The reason for this is that, in general, it is not circumcision as such which is at stake, but, as de Boer has argued for Gal. See further de Boer : On what the adoption of circumcision and the implied observance of the Torah would have meant with regard to both women and men, see, e. For a more detailed consideration of women and circumcision, see Lieu : See, e.
On the limited value of circumcision for eschatological salvation, see also Thorsteinsson : With Kahl : 79 , one must underline the frequently overlooked importance of the body and of the inscription of identity in the body even if it does not necessarily follow, as Kahl seems to argue [ 81], that a theologically focused reading of a text like Galatians is a misreading of it. As rightly emphasized by Elliott : , circumcision is the real issue in Galatians, in her case. I have other book ideas that I occasionally make notes on but typically am not working on.
We look forward to seeing your monograph in print. But what has not been fully appreciated is the key role that Isaiah plays in shaping what Paul says and how he says it, even though he cites Isaiah explicitly only once Isaiah in Galatians Using an intertextual approach to trace more subtle appropriations of Scripture i. Each example of Isaianic influence is situated within its original context as well as its new context in Galatians.

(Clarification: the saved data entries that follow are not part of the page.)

-- ==== Sys2Proof/Laws/StatOps.lean ====
section
/-! SUPPORT. What the operations of `Machine/Ops.lean` leave: one lemma each. -/
namespace Sys2Proof.Laws
open Sys2Proof Sys2Proof.Machine Sys2Proof.Safety
set_option linter.unreachableTactic false
set_option linter.unusedTactic false

theorem stat_drawFree {r0 : State} {w : Nat} {s : State} (hk : Stat r0 s) :
    Stat r0 (State.drawFree s w).2 := by
  unfold State.drawFree
  repeat' first | intro _ | exact rfl | (with_reducible first | assumption | apply Stat.ite | fail_if_no_progress apply Stat.rest) | dsimp only | split

theorem stat_spend {r0 : State} {s : State} (hk : Stat r0 s) :
    Stat r0 (State.spend s) := by
  unfold State.spend
  repeat' first | intro _ | exact rfl | (with_reducible first | assumption | apply Stat.ite | fail_if_no_progress apply Stat.rest) | dsimp only | split

theorem stat_emit {r0 : State} {e : Emit} {s : State} (hk : Stat r0 s) :
    Stat r0 (State.emit s e) := by
  unfold State.emit
  repeat' first | intro _ | exact rfl | (with_reducible first | assumption | apply Stat.ite | fail_if_no_progress apply Stat.rest) | dsimp only | split

theorem stat_emits {r0 : State} {es : List Emit} {s : State} (hk : Stat r0 s) :
    Stat r0 (State.emits s es) := by
  unfold State.emits
  repeat' first | intro _ | exact rfl | (with_reducible first | assumption | apply stat_emit | apply Stat.ite | apply Stat.foldl | apply Stat.foldl2 | fail_if_no_progress apply Stat.rest) | dsimp only | split

theorem stat_writeLog {r0 : State} {src sev cls ev a0 a1 : Nat} {s : State} (hk : Stat r0 s) :
    Stat r0 (writeLog src sev cls ev a0 a1 s) := by
  unfold writeLog
  repeat' first | intro _ | exact rfl | (with_reducible first | assumption | apply Stat.ite | fail_if_no_progress apply Stat.rest) | dsimp only | split

theorem stat_setPart {r0 : State} {p : Nat} {x : Part} {s : State} (hk : Stat r0 s) :
    Stat r0 (State.setPart s p x) := by
  unfold State.setPart
  repeat' first | intro _ | exact rfl | (with_reducible first | assumption | apply Stat.ite | fail_if_no_progress apply Stat.rest) | dsimp only | split

theorem stat_modPart {r0 : State} {p : Nat} {f : Part → Part} {s : State} (hk : Stat r0 s) :
    Stat r0 (State.modPart s p f) := by
  unfold State.modPart
  repeat' first | intro _ | exact rfl | (with_reducible first | assumption | apply stat_setPart | apply Stat.ite | fail_if_no_progress apply Stat.rest) | dsimp only | split

theorem stat_setCell {r0 : State} {n : Nat} {x : Cell} {s : State} (hk : Stat r0 s) :
    Stat r0 (State.setCell s n x) := by
  unfold State.setCell
  repeat' first | intro _ | exact rfl | (with_reducible first | assumption | apply Stat.ite | fail_if_no_progress apply Stat.rest) | dsimp only | split

theorem stat_setCol {r0 : State} {k : Nat} {x : Column} {s : State} (hk : Stat r0 s) :
    Stat r0 (State.setCol s k x) := by
  unfold State.setCol
  repeat' first | intro _ | exact rfl | (with_reducible first | assumption | apply Stat.ite | fail_if_no_progress apply Stat.rest) | dsimp only | split

theorem stat_setQuad {r0 : State} {q : Nat} {x : Quadrant} {s : State} (hk : Stat r0 s) :
    Stat r0 (State.setQuad s q x) := by
  unfold State.setQuad
  repeat' first | intro _ | exact rfl | (with_reducible first | assumption | apply Stat.ite | fail_if_no_progress apply Stat.rest) | dsimp only | split

theorem stat_setXfe {r0 : State} {e : Nat} {x : Xfe} {s : State} (hk : Stat r0 s) :
    Stat r0 (State.setXfe s e x) := by
  unfold State.setXfe
  repeat' first | intro _ | exact rfl | (with_reducible first | assumption | apply Stat.ite | fail_if_no_progress apply Stat.rest) | dsimp only | split

theorem stat_setBank {r0 : State} {b : Nat} {x : Bank} {s : State} (hk : Stat r0 s) :
    Stat r0 (State.setBank s b x) := by
  unfold State.setBank
  repeat' first | intro _ | exact rfl | (with_reducible first | assumption | apply Stat.ite | fail_if_no_progress apply Stat.rest) | dsimp only | split

theorem stat_setChan {r0 : State} {c : Nat} {x : Chan} {s : State} (hk : Stat r0 s) :
    Stat r0 (State.setChan s c x) := by
  unfold State.setChan
  repeat' first | intro _ | exact rfl | (with_reducible first | assumption | apply Stat.ite | fail_if_no_progress apply Stat.rest) | dsimp only | split

theorem stat_setStack {r0 : State} {m : Nat} {x : Stack} {s : State} (hk : Stat r0 s) :
    Stat r0 (State.setStack s m x) := by
  unfold State.setStack
  repeat' first | intro _ | exact rfl | (with_reducible first | assumption | apply Stat.ite | fail_if_no_progress apply Stat.rest) | dsimp only | split

theorem stat_setGranule {r0 : State} {g : Nat} {x : Granule} {s : State} (hk : Stat r0 s) :
    Stat r0 (State.setGranule s g x) := by
  unfold State.setGranule
  repeat' first | intro _ | exact rfl | (with_reducible first | assumption | apply Stat.ite | fail_if_no_progress apply Stat.rest) | dsimp only | split

theorem stat_setSite {r0 : State} {n : Nat} {x : Site} {s : State} (hk : Stat r0 s) :
    Stat r0 (State.setSite s n x) := by
  unfold State.setSite
  repeat' first | intro _ | exact rfl | (with_reducible first | assumption | apply Stat.ite | fail_if_no_progress apply Stat.rest) | dsimp only | split

theorem stat_modSite {r0 : State} {n : Nat} {f : Site → Site} {s : State} (hk : Stat r0 s) :
    Stat r0 (State.modSite s n f) := by
  unfold State.modSite
  repeat' first | intro _ | exact rfl | (with_reducible first | assumption | apply stat_setSite | apply Stat.ite | fail_if_no_progress apply Stat.rest) | dsimp only | split

theorem stat_setPort {r0 : State} {n : Nat} {x : Port} {s : State} (hk : Stat r0 s) :
    Stat r0 (State.setPort s n x) := by
  unfold State.setPort
  repeat' first | intro _ | exact rfl | (with_reducible first | assumption | apply Stat.ite | fail_if_no_progress apply Stat.rest) | dsimp only | split

theorem stat_setCunit {r0 : State} {c : Nat} {x : Col} {s : State} (hk : Stat r0 s) :
    Stat r0 (State.setCunit s c x) := by
  unfold State.setCunit
  repeat' first | intro _ | exact rfl | (with_reducible first | assumption | apply Stat.ite | fail_if_no_progress apply Stat.rest) | dsimp only | split

theorem stat_setVi {r0 : State} {v : Nat} {x : Vi} {s : State} (hk : Stat r0 s) :
    Stat r0 (State.setVi s v x) := by
  unfold State.setVi
  repeat' first | intro _ | exact rfl | (with_reducible first | assumption | apply Stat.ite | fail_if_no_progress apply Stat.rest) | dsimp only | split

theorem stat_modVi {r0 : State} {v : Nat} {f : Vi → Vi} {s : State} (hk : Stat r0 s) :
    Stat r0 (State.modVi s v f) := by
  unfold State.modVi
  repeat' first | intro _ | exact rfl | (with_reducible first | assumption | apply stat_setVi | apply Stat.ite | fail_if_no_progress apply Stat.rest) | dsimp only | split

theorem stat_setSeal {r0 : State} {v : Nat} {x : Seal} {s : State} (hk : Stat r0 s) :
    Stat r0 (State.setSeal s v x) := by
  unfold State.setSeal
  repeat' first | intro _ | exact rfl | (with_reducible first | assumption | apply Stat.ite | fail_if_no_progress apply Stat.rest) | dsimp only | split

theorem stat_setGrp {r0 : State} {g : Nat} {x : FGroup} {s : State} (hk : Stat r0 s) (e : x.status = (s.grp g).status) :
    Stat r0 (s.setGrp g x) := Stat.setGrp hk e

theorem stat_setTile {r0 : State} {t : Nat} {x : Tile} {s : State} (hk : Stat r0 s) :
    Stat r0 (State.setTile s t x) := by
  unfold State.setTile
  repeat' first | intro _ | exact rfl | (with_reducible first | assumption | apply Stat.ite | fail_if_no_progress apply Stat.rest) | dsimp only | split

theorem stat_setRegion {r0 : State} {r : Nat} {x : Region} {s : State} (hk : Stat r0 s) :
    Stat r0 (State.setRegion s r x) := by
  unfold State.setRegion
  repeat' first | intro _ | exact rfl | (with_reducible first | assumption | apply Stat.ite | fail_if_no_progress apply Stat.rest) | dsimp only | split

theorem stat_setQport {r0 : State} {port part : Nat} {x : QosPort} {s : State} (hk : Stat r0 s) :
    Stat r0 (State.setQport s port part x) := by
  unfold State.setQport
  repeat' first | intro _ | exact rfl | (with_reducible first | assumption | apply Stat.ite | fail_if_no_progress apply Stat.rest) | dsimp only | split

theorem stat_setQpart {r0 : State} {p : Nat} {x : QosPart} {s : State} (hk : Stat r0 s) :
    Stat r0 (State.setQpart s p x) := by
  unfold State.setQpart
  repeat' first | intro _ | exact rfl | (with_reducible first | assumption | apply Stat.ite | fail_if_no_progress apply Stat.rest) | dsimp only | split

theorem stat_setReg {r0 : State} {addr : Nat} {d v : Word} {s : State} (hk : Stat r0 s) :
    Stat r0 (State.setReg s addr d v) := by
  unfold State.setReg
  repeat' first | intro _ | exact rfl | (with_reducible first | assumption | apply Stat.ite | fail_if_no_progress apply Stat.rest) | dsimp only | split

theorem stat_traceAt {r0 : State} {point : Nat} {part : Option Nat} {s : State} (hk : Stat r0 s) :
    Stat r0 (traceAt point part s) := by
  unfold traceAt
  repeat' first | intro _ | exact rfl | (with_reducible first | assumption | apply Stat.ite | fail_if_no_progress apply Stat.rest) | dsimp only | split

theorem stat_geljaTo {r0 : State} {n op : Nat} {m : GMsg} {s : State} (hk : Stat r0 s) :
    Stat r0 (geljaTo n op m s) := by
  unfold geljaTo
  repeat' first | intro _ | exact rfl | (with_reducible first | assumption | apply stat_emit | apply Stat.ite | fail_if_no_progress apply Stat.rest) | dsimp only | split

theorem stat_sendHold {r0 : State} {p floor reason : Nat} {s : State} (hk : Stat r0 s) :
    Stat r0 (sendHold p floor reason s) := by
  unfold sendHold
  repeat' first | intro _ | exact rfl | (with_reducible first | assumption | apply stat_geljaTo | apply Stat.ite | apply Stat.foldl | apply Stat.foldl2 | fail_if_no_progress apply Stat.rest) | dsimp only | split

theorem stat_stateInts {r0 : State} {p : Nat} {s : State} (hk : Stat r0 s) :
    Stat r0 (stateInts p s) := by
  unfold stateInts
  repeat' first | intro _ | exact rfl | (with_reducible first | assumption | apply stat_modVi | apply Stat.ite | apply Stat.foldl | apply Stat.foldl2 | fail_if_no_progress apply Stat.rest) | dsimp only | split

theorem stat_setPState {r0 : State} {p : Nat} {st : PState} {h : Hold} {s : State} (hk : Stat r0 s) :
    Stat r0 (setPState p st h s) := by
  unfold setPState
  repeat' first | intro _ | exact rfl | (with_reducible first | assumption | apply stat_modPart | apply stat_sendHold | apply stat_stateInts | apply Stat.ite | fail_if_no_progress apply Stat.rest) | dsimp only | split

theorem stat_setDomain {r0 : State} {n : Nat} {on : Bool} {s : State} (hk : Stat r0 s) :
    Stat r0 (setDomain n on s) := by
  unfold setDomain
  repeat' first | intro _ | exact rfl | (with_reducible first | assumption | apply Stat.ite | fail_if_no_progress apply Stat.rest) | dsimp only | split

theorem stat_markFlag {r0 : State} {p bit : Nat} {s : State} (hk : Stat r0 s) :
    Stat r0 (markFlag p bit s) := by
  unfold markFlag
  repeat' first | intro _ | exact rfl | (with_reducible first | assumption | apply stat_modPart | apply Stat.ite | fail_if_no_progress apply Stat.rest) | dsimp only | split

theorem stat_modReq {r0 : State} {tag : Nat} {f : Req → Req} {s : State} (hk : Stat r0 s) :
    Stat r0 (State.modReq s tag f) := by
  unfold State.modReq
  repeat' first | intro _ | exact rfl | (with_reducible first | assumption | apply Stat.ite | fail_if_no_progress apply Stat.rest) | dsimp only | split

theorem stat_dropReq {r0 : State} {tag : Nat} {s : State} (hk : Stat r0 s) :
    Stat r0 (State.dropReq s tag) := by
  unfold State.dropReq
  repeat' first | intro _ | exact rfl | (with_reducible first | assumption | apply Stat.ite | fail_if_no_progress apply Stat.rest) | dsimp only | split

theorem stat_setMeas {r0 : State} {idx : Nat} {v : List Byte} {s : State} (hk : Stat r0 s) :
    Stat r0 (setMeas idx v s) := by
  unfold setMeas
  repeat' first | intro _ | exact rfl | (with_reducible first | assumption | apply stat_modVi | apply stat_setSeal | apply Stat.ite | apply Stat.foldl | apply Stat.foldl2 | fail_if_no_progress apply Stat.rest) | dsimp only | split

end Sys2Proof.Laws
end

Attention is also paid to how those same Isaianic texts were interpreted in Second Temple Judaism, providing the larger interpretive context within which Paul read Scripture. You are commenting using your WordPress. You are commenting using your Google account. You are commenting using your Twitter account. You are commenting using your Facebook account. Notify me of new comments via email. Notify me of new posts via email. Skip to content 4 Aug Nijay Gupta. Share this: Twitter Facebook. Like this: Like Loading Next post Interview with M.
Very informative. Leave a Reply Cancel reply Enter your comment here Fill in your details below or click an icon to log in:. Email required Address never made public. Bibliotheca Ephemeridum theologicarum Lovaniensium , Leuven : University Press, Krister Stendahl , The School of St.